EXERCISE REQUIREMENTS:
The full set of entries must be copied exactly.
[RECORD EXTRACTS]
-- ==== Sys2Proof/Tests/Slice0.lean ====
section
/-! SUPPORT. The session's own tests. Expected results are the spec's: 95_test_vectors.md, and the patterns of
30_encoding.md R53 and R56 written out bit by bit. Then the witnesses: for every statement of
Certificates/Slice0/Obligations.lean with hypotheses, concrete data that meet all of them together. -/

open Sys2Proof Sys2Proof.Machine

namespace Sys2Proof.Tests

/-! ### Helpers -/

/-- The next state, if there is one. -/
def after : Host.Outcome State Fault Refusal → Option State
  | .next t => some t
  | .fault _ => none
  | .refused _ => none

/-- Mode `Running(b)`, or `SysEx` for 0xF0, from reset. -/
def holding (b : Byte) : State := loadStatus b State.reset

/-- Mode `Collect(b, d)` from reset. -/
def collecting (b : Byte) (d : Data7) : State := bufferFirst d (holding b)

/-- An edge that accepts a stable byte. -/
def offer (b : Byte) : Pins := ⟨false, true, .stable b⟩

/-- An edge that offers nothing. -/
def quiet : Pins := ⟨false, false, .unstable⟩

/-- The four decode registers after an instruction, as the options they encode, and the message offered. -/
def seen (o : Host.Outcome State Fault Refusal) : Option (Option Byte × Option Data7 × Option Message) :=
  (after o).map (fun t => (t.status, t.pending, t.portMessage))

/-! ### Well-formedness: the ill-formed terms each check refuses -/

theorem test_wf_refuses_noteOff_channel_0 : (Message.noteOff 0 1 2).wellFormed = false := by decide
theorem test_wf_refuses_noteOff_channel_17 : (Message.noteOff 17 1 2).wellFormed = false := by decide
theorem test_wf_refuses_noteOn_channel_0 : (Message.noteOn 0 1 2).wellFormed = false := by decide
theorem test_wf_refuses_noteAftertouch_channel_31 : (Message.noteAftertouch 31 1 2).wellFormed = false := by decide
theorem test_wf_refuses_controlChange_channel_0 : (Message.controlChange 0 1 2).wellFormed = false := by decide
theorem test_wf_refuses_programChange_channel_17 : (Message.programChange 17 1).wellFormed = false := by decide
theorem test_wf_refuses_channelAftertouch_channel_0 : (Message.channelAftertouch 0 1).wellFormed = false := by decide
theorem test_wf_refuses_pitchBend_channel_17 : (Message.pitchBend 17 8192).wellFormed = false := by decide
theorem test_wf_accepts_channel_1_and_16 :
    (Message.noteOn 1 60 127).wellFormed = true ∧ (Message.pitchBend 16 8191).wellFormed = true := by decide
/-- An instruction's ranges are its types': no term is ill formed (WellFormed.lean). -/
theorem test_wf_instr_ranges_hold_by_type : ∀ c : BitVec 4, (Instr.noteOn c).wellFormed = true := by decide

/-! ### Decoding: each row's word written out from 30_encoding.md R53, R56 -/

theorem test_decode_data : decodeByte 0b01111111#8 = .data 127#7 ∧ decodeByte 0b00000001#8 = .data 1#7 := by decide
theorem test_decode_noteOff : decodeByte 0b10000011#8 = .noteOff 3#4 := by decide
theorem test_decode_noteOn : decodeByte 0b10010000#8 = .noteOn 0#4 := by decide
theorem test_decode_noteAftertouch : decodeByte 0b10100011#8 = .noteAftertouch 3#4 := by decide
theorem test_decode_controlChange : decodeByte 0b10111111#8 = .controlChange 15#4 := by decide
theorem test_decode_programChange : decodeByte 0b11000101#8 = .programChange 5#4 := by decide
theorem test_decode_channelAftertouch : decodeByte 0b11011111#8 = .channelAftertouch 15#4 := by decide
theorem test_decode_pitchBend : decodeByte 0b11101000#8 = .pitchBend 8#4 := by decide
theorem test_decode_sysexStart : decodeByte 0b11110000#8 = .sysexStart := by decide
theorem test_decode_sysCommonF1 : decodeByte 0b11110001#8 = .sysCommonF1 := by decide
theorem test_decode_sysCommonF2 : decodeByte 0b11110010#8 = .sysCommonF2 := by decide
theorem test_decode_sysCommonF3 : decodeByte 0b11110011#8 = .sysCommonF3 := by decide
theorem test_decode_sysCommonF4 : decodeByte 0b11110100#8 = .sysCommonF4 := by decide
theorem test_decode_sysCommonF5 : decodeByte 0b11110101#8 = .sysCommonF5 := by decide
theorem test_decode_sysCommonF6 : decodeByte 0b11110110#8 = .sysCommonF6 := by decide
theorem test_decode_eox : decodeByte 0b11110111#8 = .eox := by decide
theorem test_decode_realtimeF8 : decodeByte 0b11111000#8 = .realtimeF8 := by decide
theorem test_decode_realtimeF9 : decodeByte 0b11111001#8 = .realtimeF9 := by decide
theorem test_decode_realtimeFA : decodeByte 0b11111010#8 = .realtimeFA := by decide
theorem test_decode_realtimeFB : decodeByte 0b11111011#8 = .realtimeFB := by decide
theorem test_decode_realtimeFC : decodeByte 0b11111100#8 = .realtimeFC := by decide
theorem test_decode_realtimeFD : decodeByte 0b11111101#8 = .realtimeFD := by decide
theorem test_decode_realtimeFE : decodeByte 0b11111110#8 = .realtimeFE := by decide
theorem test_decode_realtimeFF : decodeByte 0b11111111#8 = .realtimeFF := by decide
theorem test_decode_rejects_no_byte : decode [] = .rejected .noByte := by decide
theorem test_decodeTableWord : decodeTableWord 8 0x9F = some (.noteOn 15#4) := by decide
theorem test_withFetchWord_runs :
    (after (step (State.reset.withFetchWord 8 0xC5))).map (fun t => (t.st_v, t.st, t.pins)) = some (true, 0xC5#8, []) := by
  decide
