-- ==== Sys2Proof/Config.lean ====
section
/-! DEFINITION. What the module's silicon fixes and the spec does not state: free values, identity, and the contents of
the mask ROM. None of them has a body, so no proof can rest on a value of it.
-/

namespace Sys2Proof.Config

/-- The 64-bit words that stand for values the spec leaves open, raw samples of the entropy sources among them, one for
each value of the counter `State.free` (18 R447-R449; entry 9). -/
opaque freeWord : Nat → BitVec 64

/-- The eight bytes of the load report's B when B has more bits than they hold, for each such B (03 Table 3.9; entry 9). -/
opaque wideBound : Nat → BitVec 64

/-- The granule of external memory at an address holds an item of an array of a problem: the array's order in Table 8.1, its
section, the item (15 R391; entry 110). -/
opaque granuleHolds : Nat → Nat → Nat → Nat → Bool

/-- The contents of the mask ROM (18 R462, Table 18.4; entry 21). -/
opaque romImage : List Byte

/-- The SHAKE256 hash of the firmware verification key that the mask ROM holds (18 R458; entry 21). -/
opaque romAnchor : BitVec 256

/-- The 72-byte seed that the physical unclonable function and its helper data give (18 R462; entry 21). -/
opaque identitySeed : BitVec 576

/-- The code of each response status of the management port, in the order in which the rule names them (18 R465; entry 65). -/
opaque mgmtCode : Nat → Byte

/-- `DEV_REV.sample`, `hw_digit` and `hw_letter` (22 R520; entry 21). -/
opaque revision : BitVec 9

/-- The mask ROM version of FW_VERSION (22 R525; entry 21). -/
opaque romVersion : BitVec 32

end Sys2Proof.Config
end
[/RECORD EXTRACTS]
TASK SOLUTION:
-- ==== Sys2Proof/Tests/Slice0.lean ====
section
/-! SUPPORT. The session's own tests. Expected results are the spec's: 95_test_vectors.md, and the patterns of
30_encoding.md R53 and R56 written out bit by bit. Then the witnesses: for every statement of
Certificates/Slice0/Obligations.lean with hypotheses, concrete data that meet all of them together. -/

open Sys2Proof Sys2Proof.Machine

namespace Sys2Proof.Tests

/-! ### Helpers -/

/-- The next state, if there is one. -/
def after : Host.Outcome State Fault Refusal → Option State
  | .next t => some t
  | .fault _ => none
  | .refused _ => none

/-- Mode `Running(b)`, or `SysEx` for 0xF0, from reset. -/
def holding (b : Byte) : State := loadStatus b State.reset

/-- Mode `Collect(b, d)` from reset. -/
def collecting (b : Byte) (d : Data7) : State := bufferFirst d (holding b)

/-- An edge that accepts a stable byte. -/
def offer (b : Byte) : Pins := ⟨false, true, .stable b⟩

/-- An edge that offers nothing. -/
def quiet : Pins := ⟨false, false, .unstable⟩

/-- The four decode registers after an instruction, as the options they encode, and the message offered. -/
def seen (o : Host.Outcome State Fault Refusal) : Option (Option Byte × Option Data7 × Option Message) :=
  (after o).map (fun t => (t.status, t.pending, t.portMessage))

/-! ### Well-formedness: the ill-formed terms each check refuses -/

theorem test_wf_refuses_noteOff_channel_0 : (Message.noteOff 0 1 2).wellFormed = false := by decide
theorem test_wf_refuses_noteOff_channel_17 : (Message.noteOff 17 1 2).wellFormed = false := by decide
theorem test_wf_refuses_noteOn_channel_0 : (Message.noteOn 0 1 2).wellFormed = false := by decide
theorem test_wf_refuses_noteAftertouch_channel_31 : (Message.noteAftertouch 31 1 2).wellFormed = false := by decide
theorem test_wf_refuses_controlChange_channel_0 : (Message.controlChange 0 1 2).wellFormed = false := by decide
theorem test_wf_refuses_programChange_channel_17 : (Message.programChange 17 1).wellFormed = false := by decide
theorem test_wf_refuses_channelAftertouch_channel_0 : (Message.channelAftertouch 0 1).wellFormed = false := by decide
theorem test_wf_refuses_pitchBend_channel_17 : (Message.pitchBend 17 8192).wellFormed = false := by decide
theorem test_wf_accepts_channel_1_and_16 :
    (Message.noteOn 1 60 127).wellFormed = true ∧ (Message.pitchBend 16 8191).wellFormed = true := by decide
/-- An instruction's ranges are its types': no term is ill formed (WellFormed.lean). -/
theorem test_wf_instr_ranges_hold_by_type : ∀ c : BitVec 4, (Instr.noteOn c).wellFormed = true := by decide

/-! ### Decoding: each row's word written out from 30_encoding.md R53, R56 -/

theorem test_decode_data : decodeByte 0b01111111#8 = .data 127#7 ∧ decodeByte 0b00000001#8 = .data 1#7 := by decide
theorem test_decode_noteOff : decodeByte 0b10000011#8 = .noteOff 3#4 := by decide
theorem test_decode_noteOn : decodeByte 0b10010000#8 = .noteOn 0#4 := by decide
theorem test_decode_noteAftertouch : decodeByte 0b10100011#8 = .noteAftertouch 3#4 := by decide
theorem test_decode_controlChange : decodeByte 0b10111111#8 = .controlChange 15#4 := by decide
theorem test_decode_programChange : decodeByte 0b11000101#8 = .programChange 5#4 := by decide
theorem test_decode_channelAftertouch : decodeByte 0b11011111#8 = .channelAftertouch 15#4 := by decide
theorem test_decode_pitchBend : decodeByte 0b11101000#8 = .pitchBend 8#4 := by decide
theorem test_decode_sysexStart : decodeByte 0b11110000#8 = .sysexStart := by decide
theorem test_decode_sysCommonF1 : decodeByte 0b11110001#8 = .sysCommonF1 := by decide
theorem test_decode_sysCommonF2 : decodeByte 0b11110010#8 = .sysCommonF2 := by decide
theorem test_decode_sysCommonF3 : decodeByte 0b11110011#8 = .sysCommonF3 := by decide
theorem test_decode_sysCommonF4 : decodeByte 0b11110100#8 = .sysCommonF4 := by decide
theorem test_decode_sysCommonF5 : decodeByte 0b11110101#8 = .sysCommonF5 := by decide
theorem test_decode_sysCommonF6 : decodeByte 0b11110110#8 = .sysCommonF6 := by decide
theorem test_decode_eox : decodeByte 0b11110111#8 = .eox := by decide
theorem test_decode_realtimeF8 : decodeByte 0b11111000#8 = .realtimeF8 := by decide
theorem test_decode_realtimeF9 : decodeByte 0b11111001#8 = .realtimeF9 := by decide
theorem test_decode_realtimeFA : decodeByte 0b11111010#8 = .realtimeFA := by decide
theorem test_decode_realtimeFB : decodeByte 0b11111011#8 = .realtimeFB := by decide
theorem test_decode_realtimeFC : decodeByte 0b11111100#8 = .realtimeFC := by decide
theorem test_decode_realtimeFD : decodeByte 0b11111101#8 = .realtimeFD := by decide
theorem test_decode_realtimeFE : decodeByte 0b11111110#8 = .realtimeFE := by decide
theorem test_decode_realtimeFF : decodeByte 0b11111111#8 = .realtimeFF := by decide
theorem test_decode_rejects_no_byte : decode [] = .rejected .noByte := by decide
theorem test_decodeTableWord : decodeTableWord 8 0x9F = some (.noteOn 15#4) := by decide
theorem test_withFetchWord_runs :
    (after (step (State.reset.withFetchWord 8 0xC5))).map (fun t => (t.st_v, t.st, t.pins)) = some (true, 0xC5#8, []) := by
  decide
-- ==== Sys2Proof/Config.lean ====
section
/-! DEFINITION. What the module's silicon fixes and the spec does not state: free values, identity, and the contents of
the mask ROM. None of them has a body, so no proof can rest on a value of it.
-/

namespace Sys2Proof.Config

/-- The 64-bit words that stand for values the spec leaves open, raw samples of the entropy sources among them, one for
each value of the counter `State.free` (18 R447-R449; entry 9). -/
opaque freeWord : Nat → BitVec 64

/-- The eight bytes of the load report's B when B has more bits than they hold, for each such B (03 Table 3.9; entry 9). -/
opaque wideBound : Nat → BitVec 64

/-- The granule of external memory at an address holds an item of an array of a problem: the array's order in Table 8.1, its
section, the item (15 R391; entry 110). -/
opaque granuleHolds : Nat → Nat → Nat → Nat → Bool

/-- The contents of the mask ROM (18 R462, Table 18.4; entry 21). -/
opaque romImage : List Byte

/-- The SHAKE256 hash of the firmware verification key that the mask ROM holds (18 R458; entry 21). -/
opaque romAnchor : BitVec 256

/-- The 72-byte seed that the physical unclonable function and its helper data give (18 R462; entry 21). -/
opaque identitySeed : BitVec 576

/-- The code of each response status of the management port, in the order in which the rule names them (18 R465; entry 65). -/
opaque mgmtCode : Nat → Byte

/-- `DEV_REV.sample`, `hw_digit` and `hw_letter` (22 R520; entry 21). -/
opaque revision : BitVec 9

/-- The mask ROM version of FW_VERSION (22 R525; entry 21). -/
opaque romVersion : BitVec 32

end Sys2Proof.Config
end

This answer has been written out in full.